Both the difficulty and rewards increase over time. Often used to show progress.
Interaction with opponents and/or teammates. An x-factor that allows the player to anticipate and adapt to other players of the game.
The more time you invest in the game, the greater your game assets.
The outcome is driven by player interaction.
The best games are designed to be played again and again without becoming predictable, stale or boring.
“Gamification” is a term that means applying game elements to things that aren’t designed to be games.
It’s a marketing technique to encourage engagement with a product or service, but the product or service itself is not a game.
Things to look for that tell you it’s a gamified experience:
Gamified experiences typically include surface-level game elements like badges, achievements and leaderboards, but lack core game elements like a flywheel, escalation and unpredictable outcome.

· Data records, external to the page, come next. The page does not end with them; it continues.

-- ==== Sys2Proof/Machine/Decoder.lean ====
section
/-! DEFINITION. The word decoder as a whole: the frame map (20_memory.md R39), DecodeFields and the Record (41_decoder.md
R91, R92), and the output ports (30_encoding.md R45, R48). -/

namespace Sys2Proof.Machine

/-- The raw fields of a frame (R91); each fits 16 bits (R96). -/
structure Fields where
  pm25 : BitVec 16
  tvoc : BitVec 16
  hcho : BitVec 16
  co2 : BitVec 16
  tempX10 : BitVec 16
  humX10 : BitVec 16
  deriving DecidableEq, Repr

/-- pm25 = W255(b[4], b[5]) (R83). -/
def pm25Of (b : Frame) : Nat := w255 b[4] b[5]

/-- tvoc = W255(b[6], b[7]) (R84). -/
def tvocOf (b : Frame) : Nat := w255 b[6] b[7]

/-- hcho = W255(b[9], b[10]) (R85). -/
def hchoOf (b : Frame) : Nat := w255 b[9] b[10]

/-- co2 = W255(b[12], b[13]) (R86). -/
def co2Of (b : Frame) : Nat := w255 b[12] b[13]

/-- temp_x10 = W256(b[14], b[15]) (R87). -/
def tempX10Of (b : Frame) : Nat := w256 b[14] b[15]

/-- hum_x10 = W256(b[16], b[17]) (R88). -/
def humX10Of (b : Frame) : Nat := w256 b[16] b[17]

/-- DecodeFields(b) (R91). -/
def decodeFields (b : Frame) : Fields where
  pm25 := BitVec.ofNat 16 (pm25Of b)
  tvoc := BitVec.ofNat 16 (tvocOf b)
  hcho := BitVec.ofNat 16 (hchoOf b)
  co2 := BitVec.ofNat 16 (co2Of b)
  tempX10 := BitVec.ofNat 16 (tempX10Of b)
  humX10 := BitVec.ofNat 16 (humX10Of b)

/-- What the decoder drives on its ports for the frame b (R48, R49, R50). -/
def lanesOf (cfg : Config) (b : Frame) : Lanes where
  pm25 := intLane cfg.intOutWidth (pm25Of b)
  tvoc := intLane cfg.intOutWidth (tvocOf b)
  hcho := intLane cfg.intOutWidth (hchoOf b)
  co2 := intLane cfg.intOutWidth (co2Of b)
  tempX10 := BitVec.ofNat 16 (tempX10Of b)
  humX10 := BitVec.ofNat 16 (humX10Of b)
  tempF := scale10Lane cfg.floatFmt (BitVec.ofNat 16 (tempX10Of b))
  humF := scale10Lane cfg.floatFmt (BitVec.ofNat 16 (humX10Of b))

/-- The Record the host forms (R92); τ is the host's type of timestamps. -/
structure Record (τ : Type) where
  capturedAt : τ
  pm25 : BitVec 16
  tvoc : BitVec 16
  hcho : BitVec 16
  co2 : BitVec 16
  temperature : FloatLane
  humidity : FloatLane
  deriving DecidableEq, Repr

/-- Record(f, now) (R92): now is the host's free draw (93 I9; log 15). -/
def formRecord {τ : Type} (cfg : Config) (f : Frame) (now : τ) : Record τ :=
  let d := decodeFields f
  { capturedAt := now
    pm25 := d.pm25
    tvoc := d.tvoc
    hcho := d.hcho
    co2 := d.co2
    temperature := scale10Lane cfg.floatFmt d.tempX10
    humidity := scale10Lane cfg.floatFmt d.humX10 }

/-- frame_data and the decoder's outputs. -/
structure FramePorts where
  frameData : BitVec 192
  lanes : Lanes
  deriving DecidableEq, Repr

/-- The output ports (R45). The ports that show a frame are none while frame_held = 0: they are unspecified then and may
not be read (R13, R48; log 19). -/
structure OutPorts where
  frameValid : Bool
  frameHeld : Bool
  frame : Option FramePorts
  deriving DecidableEq, Repr

/-- The output ports in a state: two registers, and combinational functions of frame_q (R47, R48). -/
def State.ports (s : State) : OutPorts where
  frameValid := s.frameValid
  frameHeld := s.frameHeld
  frame := if s.frameHeld then some ⟨frameBits s.frameQ, lanesOf s.cfg s.frameQ⟩ else none

end Sys2Proof.Machine
end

If you were to remove the elements of gamification, the underlying product would just be a standard nongame experience (ex. a website, tracking app, learning platform etc.).
In gamified services, things like achievements and leaderboards are the core engagement drivers. In a game, it’s the underlying game mechanics.
Gamified products typically lack entertainment value, whereas games’ primary function is entertainment.
Pleasure is tied to the release of dopamine in the brain. After making a choice and receiving feedback that the choice was correct, there is a dopamine release that prompts the brain to seek to repeat the behavior.
Games are great at providing feedback for progress. Things like accumulating points, progress in a story, visual success indicators, sound effects, animations, social recognition, all help trigger that crucial release of dopamine.
Through feedback, neuronal circuits become stronger, reinforcing the desire for the activity that triggered the dopamine response. Sounds a bit like addiction, no? Well, yes, games can be addictive!
With proper feedback, the desire to continue transcends external rewards, becoming internal, as the brain seeks another surge of dopamine. This is the basis for behavioral change that lasts.